By gazing with eyes of love those early Christians beheld life emerging from death and visions of glory bursting forth from despair and fear. By gazing at the world with eyes of love, those early Christians saw what no one else could see: a world redeemed and transformed by God. And so too can we. Like those early Christian when we gaze at our world with eyes of love we can behold life emerging from death and glory bursting forth from despair and in so doing turn our world upside down. When we see, not limitations but worlds of possibilities, we begin to see that same world redeemed and transformed by God where all things and anything is possible. But that requires us to gaze with love, and not glare with disdain, at the world, at one another, even at ourselves.
I well remember that night 40 years ago, when I stood alone on a dusty prairie lane in Saskatchewan gazing up at the moon totally awed by the fact that at that very moment there were men standing millions of miles away at that same moon gazing down at me. I remember being filled with awe and wonder, mystery and delight, hope and possibility. It seemed that as I gazed into the night sky, anything and everything was possible.

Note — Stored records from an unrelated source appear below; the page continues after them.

/-- The opcode, operands and MOD bits of an instruction word; `none` for paired words, illegal words and events. -/
def Instr.view (i : Instr) : Option WordView :=
  match i with
  | .nop w m => some ⟨0x020, w, m.bits⟩
  | .bra w m => some ⟨0x021, w, m.bits⟩
  | .brc w m => some ⟨0x022, w, m.bits⟩
  | .brv w m => some ⟨0x023, w, m.bits⟩
  | .join w m => some ⟨0x024, w, m.bits⟩
  | .call w m => some ⟨0x025, w, m.bits⟩
  | .ret w m => some ⟨0x026, w, m.bits⟩
  | .jmpt w m => some ⟨0x027, w, m.bits⟩
  | .recast w m => some ⟨0x028, w, m.bits⟩
  | .yield w m => some ⟨0x029, w, m.bits⟩
  | .launch w m => some ⟨0x02A, w, m.bits⟩
  | .exit w m => some ⟨0x02B, w, m.bits⟩
  | .add w m => some ⟨0x040, w, m.bits⟩
  | .sub w m => some ⟨0x041, w, m.bits⟩
  | .mul w m => some ⟨0x042, w, m.bits⟩
  | .mulh w m => some ⟨0x043, w, m.bits⟩
  | .shl w m => some ⟨0x044, w, m.bits⟩
  | .shr w m => some ⟨0x045, w, m.bits⟩
  | .sar w m => some ⟨0x046, w, m.bits⟩
  | .rol w m => some ⟨0x047, w, m.bits⟩
  | .ror w m => some ⟨0x048, w, m.bits⟩
  | .and w m => some ⟨0x049, w, m.bits⟩
  | .or w m => some ⟨0x04A, w, m.bits⟩
  | .xor w m => some ⟨0x04B, w, m.bits⟩
  | .andn w m => some ⟨0x04C, w, m.bits⟩
  | .not w m => some ⟨0x04D, w, m.bits⟩
  | .min w m => some ⟨0x04E, w, m.bits⟩
  | .max w m => some ⟨0x04F, w, m.bits⟩
  | .abs w m => some ⟨0x050, w, m.bits⟩
  | .neg w m => some ⟨0x051, w, m.bits⟩
  | .div w m => some ⟨0x052, w, m.bits⟩
  | .rem w m => some ⟨0x053, w, m.bits⟩
  | .clz w m => some ⟨0x054, w, m.bits⟩
  | .ctz w m => some ⟨0x055, w, m.bits⟩
  | .popc w m => some ⟨0x056, w, m.bits⟩
  | .brev w m => some ⟨0x057, w, m.bits⟩
  | .cmp w m => some ⟨0x058, w, m.bits⟩
  | .bfx w m => some ⟨0x059, w, m.bits⟩
  | .bfi w m => some ⟨0x05A, w, m.bits⟩
  | .mov w m => some ⟨0x05B, w, m.bits⟩
  | .vaddInt w m => some ⟨0x060, w, m.bits⟩
  | .vsubInt w m => some ⟨0x061, w, m.bits⟩
  | .vmulInt w m => some ⟨0x062, w, m.bits⟩
  | .vcmpInt w m => some ⟨0x063, w, m.bits⟩
  | .vmulh w m => some ⟨0x064, w, m.bits⟩
  | .vmad w m => some ⟨0x065, w, m.bits⟩
  | .vshl w m => some ⟨0x066, w, m.bits⟩
  | .vshr w m => some ⟨0x067, w, m.bits⟩
  | .vsar w m => some ⟨0x068, w, m.bits⟩
  | .vand w m => some ⟨0x069, w, m.bits⟩
  | .vor w m => some ⟨0x06A, w, m.bits⟩
  | .vxor w m => some ⟨0x06B, w, m.bits⟩
  | .vandn w m => some ⟨0x06C, w, m.bits⟩
  | .vnot w m => some ⟨0x06D, w, m.bits⟩
  | .vminInt w m => some ⟨0x06E, w, m.bits⟩
  | .vmaxInt w m => some ⟨0x06F, w, m.bits⟩
  | .vabsInt w m => some ⟨0x070, w, m.bits⟩
  | .vnegInt w m => some ⟨0x071, w, m.bits⟩
  | .vadds w m => some ⟨0x072, w, m.bits⟩
  | .vsubs w m => some ⟨0x073, w, m.bits⟩
  | .vdivInt w m => some ⟨0x074, w, m.bits⟩
  | .vrem w m => some ⟨0x075, w, m.bits⟩
  | .vclz w m => some ⟨0x076, w, m.bits⟩
  | .vpopc w m => some ⟨0x077, w, m.bits⟩
  | .vbrev w m => some ⟨0x078, w, m.bits⟩
  | .vselInt w m => some ⟨0x079, w, m.bits⟩
  | .vbfx w m => some ⟨0x07A, w, m.bits⟩
  | .vbfi w m => some ⟨0x07B, w, m.bits⟩
  | .vmovInt w m => some ⟨0x07C, w, m.bits⟩
  | .vsad w m => some ⟨0x07D, w, m.bits⟩
  | .vaddFloat w m => some ⟨0x080, w, m.bits⟩
  | .vsubFloat w m => some ⟨0x081, w, m.bits⟩
  | .vmulFloat w m => some ⟨0x082, w, m.bits⟩
  | .vfma w m => some ⟨0x083, w, m.bits⟩
  | .vcmpFloat w m => some ⟨0x084, w, m.bits⟩
  | .vfms w m => some ⟨0x085, w, m.bits⟩
  | .vfnma w m => some ⟨0x086, w, m.bits⟩
  | .vfnms w m => some ⟨0x087, w, m.bits⟩
  | .vminFloat w m => some ⟨0x088, w, m.bits⟩
  | .vmaxFloat w m => some ⟨0x089, w, m.bits⟩
  | .vminn w m => some ⟨0x08A, w, m.bits⟩
  | .vmaxn w m => some ⟨0x08B, w, m.bits⟩
  | .vminm w m => some ⟨0x08C, w, m.bits⟩
  | .vmaxm w m => some ⟨0x08D, w, m.bits⟩
  | .vabsFloat w m => some ⟨0x08E, w, m.bits⟩
  | .vnegFloat w m => some ⟨0x08F, w, m.bits⟩
  | .vcpsgn w m => some ⟨0x090, w, m.bits⟩
  | .vdivFloat w m => some ⟨0x091, w, m.bits⟩
  | .vselFloat w m => some ⟨0x092, w, m.bits⟩
  | .vmovFloat w m => some ⟨0x093, w, m.bits⟩
  | .vdot2 w m => some ⟨0x094, w, m.bits⟩
  | .vclamp w m => some ⟨0x095, w, m.bits⟩
  | .vabd w m => some ⟨0x096, w, m.bits⟩
  | .vlerp w m => some ⟨0x097, w, m.bits⟩
  | .vrcp w m => some ⟨0x0A0, w, m.bits⟩
  | .vrsq w m => some ⟨0x0A1, w, m.bits⟩
  | .vsqrt w m => some ⟨0x0A2, w, m.bits⟩
  | .vexp2 w m => some ⟨0x0A3, w, m.bits⟩
  | .vlog2 w m => some ⟨0x0A4, w, m.bits⟩
  | .vsin w m => some ⟨0x0A5, w, m.bits⟩
  | .vcos w m => some ⟨0x0A6, w, m.bits⟩
  | .vtanh w m => some ⟨0x0A7, w, m.bits⟩
  | .vsigm w m => some ⟨0x0A8, w, m.bits⟩
  | .cvt w m => some ⟨0x0C0, w, m.bits⟩
  | .pack w m => some ⟨0x0C1, w, m.bits⟩
  | .unpack w m => some ⟨0x0C2, w, m.bits⟩
  | .scaleb w m => some ⟨0x0C3, w, m.bits⟩
  | .rint w m => some ⟨0x0C4, w, m.bits⟩
  | .fcls w m => some ⟨0x0C5, w, m.bits⟩
  | .getexp w m => some ⟨0x0C6, w, m.bits⟩
  | .mxscl w m => some ⟨0x0C7, w, m.bits⟩
  | .shfl w m => some ⟨0x0E0, w, m.bits⟩
  | .bcast w m => some ⟨0x0E1, w, m.bits⟩
  | .vote w m => some ⟨0x0E2, w, m.bits⟩
  | .pscan w m => some ⟨0x0E3, w, m.bits⟩
  | .matchLanes w m => some ⟨0x0E4, w, m.bits⟩
  | .redl w m => some ⟨0x0E5, w, m.bits⟩
  | .elect w m => some ⟨0x0E6, w, m.bits⟩
  | .lrd w m => some ⟨0x0E7, w, m.bits⟩
  | .lwr w m => some ⟨0x0E8, w, m.bits⟩
  | .pcnt w m => some ⟨0x0E9, w, m.bits⟩
  | .xclr w m => some ⟨0x100, w, m.bits⟩
  | .xadd w m => some ⟨0x101, w, m.bits⟩
  | .xsub w m => some ⟨0x102, w, m.bits⟩
  | .xdot w m => some ⟨0x103, w, m.bits⟩
  | .xrnd w m => some ⟨0x104, w, m.bits⟩
  | .xld w m => some ⟨0x105, w, m.bits⟩
  | .xst w m => some ⟨0x106, w, m.bits⟩
  | .xmrg w m => some ⟨0x107, w, m.bits⟩
  | .tcfg w m => some ⟨0x120, w, m.bits⟩
  | .tzero w m => some ⟨0x121, w, m.bits⟩
  | .tld w m => some ⟨0x122, w, m.bits⟩
  | .tst w m => some ⟨0x123, w, m.bits⟩
  | .tlds w m => some ⟨0x124, w, m.bits⟩
  | .tsts w m => some ⟨0x125, w, m.bits⟩
  | .mma w m => some ⟨0x126, w, m.bits⟩
  | .mmap w m => some ⟨0x127, w, m.bits⟩
  | .mmas w m => some ⟨0x128, w, m.bits⟩
  | .mmasp w m => some ⟨0x129, w, m.bits⟩
  | .trd w m => some ⟨0x12A, w, m.bits⟩
  | .twr w m => some ⟨0x12B, w, m.bits⟩
  | .tmov w m => some ⟨0x12C, w, m.bits⟩
  | .tadd w m => some ⟨0x12D, w, m.bits⟩
  | .tscal w m => some ⟨0x12E, w, m.bits⟩
  | .tamax w m => some ⟨0x12F, w, m.bits⟩
  | .tstq w m => some ⟨0x130, w, m.bits⟩
  | .tinfo w m => some ⟨0x131, w, m.bits⟩
  | .ld w m => some ⟨0x140, w, m.bits⟩
  | .st w m => some ⟨0x141, w, m.bits⟩
  | .vld w m => some ⟨0x142, w, m.bits⟩
  | .vst w m => some ⟨0x143, w, m.bits⟩
  | .vldx w m => some ⟨0x144, w, m.bits⟩
  | .vstx w m => some ⟨0x145, w, m.bits⟩
  | .vldp w m => some ⟨0x146, w, m.bits⟩
  | .vstp w m => some ⟨0x147, w, m.bits⟩
  | .pf w m => some ⟨0x148, w, m.bits⟩
  | .vlds w m => some ⟨0x149, w, m.bits⟩
  | .vsts w m => some ⟨0x14A, w, m.bits⟩
  | .vldxp w m => some ⟨0x14B, w, m.bits⟩
  | .vstxp w m => some ⟨0x14C, w, m.bits⟩
  | .ldp w m => some ⟨0x14D, w, m.bits⟩
  | .stp w m => some ⟨0x14E, w, m.bits⟩
  | .vldu w m => some ⟨0x14F, w, m.bits⟩
  | .vldc w m => some ⟨0x150, w, m.bits⟩
  | .vstc w m => some ⟨0x151, w, m.bits⟩
  | .pfx w m => some ⟨0x152, w, m.bits⟩
  | .lwb w m => some ⟨0x153, w, m.bits⟩
  | .linv w m => some ⟨0x154, w, m.bits⟩
  | .vldf w m => some ⟨0x155, w, m.bits⟩
  | .vldfp w m => some ⟨0x156, w, m.bits⟩
  | .vstf w m => some ⟨0x157, w, m.bits⟩
  | .amo w m => some ⟨0x160, w, m.bits⟩
  | .vamo w m => some ⟨0x161, w, m.bits⟩
  | .red w m => some ⟨0x162, w, m.bits⟩
  | .vred w m => some ⟨0x163, w, m.bits⟩
  | .cas w m => some ⟨0x164, w, m.bits⟩
  | .vcas w m => some ⟨0x165, w, m.bits⟩
  | .cas2 w m => some ⟨0x166, w, m.bits⟩
  | .amop w m => some ⟨0x167, w, m.bits⟩
  | .vamop w m => some ⟨0x168, w, m.bits⟩
  | .vredp w m => some ⟨0x169, w, m.bits⟩
  | .fence w m => some ⟨0x180, w, m.bits⟩
  | .fencex w m => some ⟨0x181, w, m.bits⟩
  | .flushu w m => some ⟨0x182, w, m.bits⟩
  | .cpy w m => some ⟨0x1A0, w, m.bits⟩
  | .cpy2d w m => some ⟨0x1A1, w, m.bits⟩
  | .cpym w m => some ⟨0x1A2, w, m.bits⟩
  | .cpys w m => some ⟨0x1A3, w, m.bits⟩
  | .cwany w m => some ⟨0x1A4, w, m.bits⟩
  | .cwall w m => some ⟨0x1A5, w, m.bits⟩
  | .cffr w m => some ⟨0x1A6, w, m.bits⟩
  | .coll w m => some ⟨0x1A7, w, m.bits⟩
  | .cfill w m => some ⟨0x1A8, w, m.bits⟩
  | .cgrp w m => some ⟨0x1A9, w, m.bits⟩
  | .qinit w m => some ⟨0x1C0, w, m.bits⟩
  | .qpush w m => some ⟨0x1C1, w, m.bits⟩
  | .qpop w m => some ⟨0x1C2, w, m.bits⟩
  | .qallow w m => some ⟨0x1C3, w, m.bits⟩
  | .qlen w m => some ⟨0x1C4, w, m.bits⟩
  | .bar w m => some ⟨0x1E0, w, m.bits⟩
  | .bara w m => some ⟨0x1E1, w, m.bits⟩
  | .barw w m => some ⟨0x1E2, w, m.bits⟩
  | .txb w m => some ⟨0x200, w, m.bits⟩
  | .txe w m => some ⟨0x201, w, m.bits⟩
  | .txelse w m => some ⟨0x202, w, m.bits⟩
  | .retry w m => some ⟨0x203, w, m.bits⟩
  | .txabt w m => some ⟨0x204, w, m.bits⟩
  | .txwatch w m => some ⟨0x205, w, m.bits⟩
  | .chkb w m => some ⟨0x220, w, m.bits⟩
  | .chkn w m => some ⟨0x221, w, m.bits⟩
  | .chka w m => some ⟨0x222, w, m.bits⟩
  | .chki w m => some ⟨0x223, w, m.bits⟩
  | .chkl w m => some ⟨0x224, w, m.bits⟩
  | .chkt w m => some ⟨0x225, w, m.bits⟩
  | .chkr w m => some ⟨0x226, w, m.bits⟩
  | .chkp w m => some ⟨0x227, w, m.bits⟩
  | .qfeat w m => some ⟨0x240, w, m.bits⟩
  | .trap w m => some ⟨0x241, w, m.bits⟩
  | .hret w m => some ⟨0x242, w, m.bits⟩
  | .fltrd w m => some ⟨0x243, w, m.bits⟩
  | .mapf w m => some ⟨0x244, w, m.bits⟩
  | .sealreq w m => some ⟨0x245, w, m.bits⟩
  | .movs w m => some ⟨0x246, w, m.bits⟩
  | .hskip w m => some ⟨0x247, w, m.bits⟩
  | .hfail w m => some ⟨0x248, w, m.bits⟩
  | .mapq w m => some ⟨0x249, w, m.bits⟩
  | .unmapf w m => some ⟨0x24A, w, m.bits⟩
  | .gnote w m => some ⟨0x24B, w, m.bits⟩
  | _ => Option.none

That, I think, is how John gazed into the Empty Tomb, seeing not only what had happened, but what now was possible. That, I think, is how the disciples gazed up into the heavens as Jesus was taken from them in the Ascension, seeing not what had happened, but what now was possible. That perhaps is how Andronicus and Junia gazed about them and saw a world for which Jesus died and to which they were sent to proclaim God’s love, knowing that all things were now possible for those who love God.
As Christians, we are invited to gaze upon the world and to see it through the eyes of joy and wonder where all things are possible. We are called to gaze upon the world in mystery and awe, in hope and love and to see whole worlds of possibility emerge where others only see death and darkness and despair. As Christians we are called to gaze upon the world and to see it full of possibility for the simple reason that God made it in love and for love. As Christians we are called to gaze upon the world with eyes of love and in so doing turn the whole world upside down, or perhaps more to the point, to gaze upon the world with eyes of love and to turn it at last right side up.
Questions for reflection
Recall occasions in your life which have inspired awe and wonder. Can you discern in them the presence of the risen Christ and the larger life he offers in resurrection?
Br. James makes a poignant distinction between glaring and gazing. Who in your life has gazed at you with love? How might the risen Lord have been present in that experience?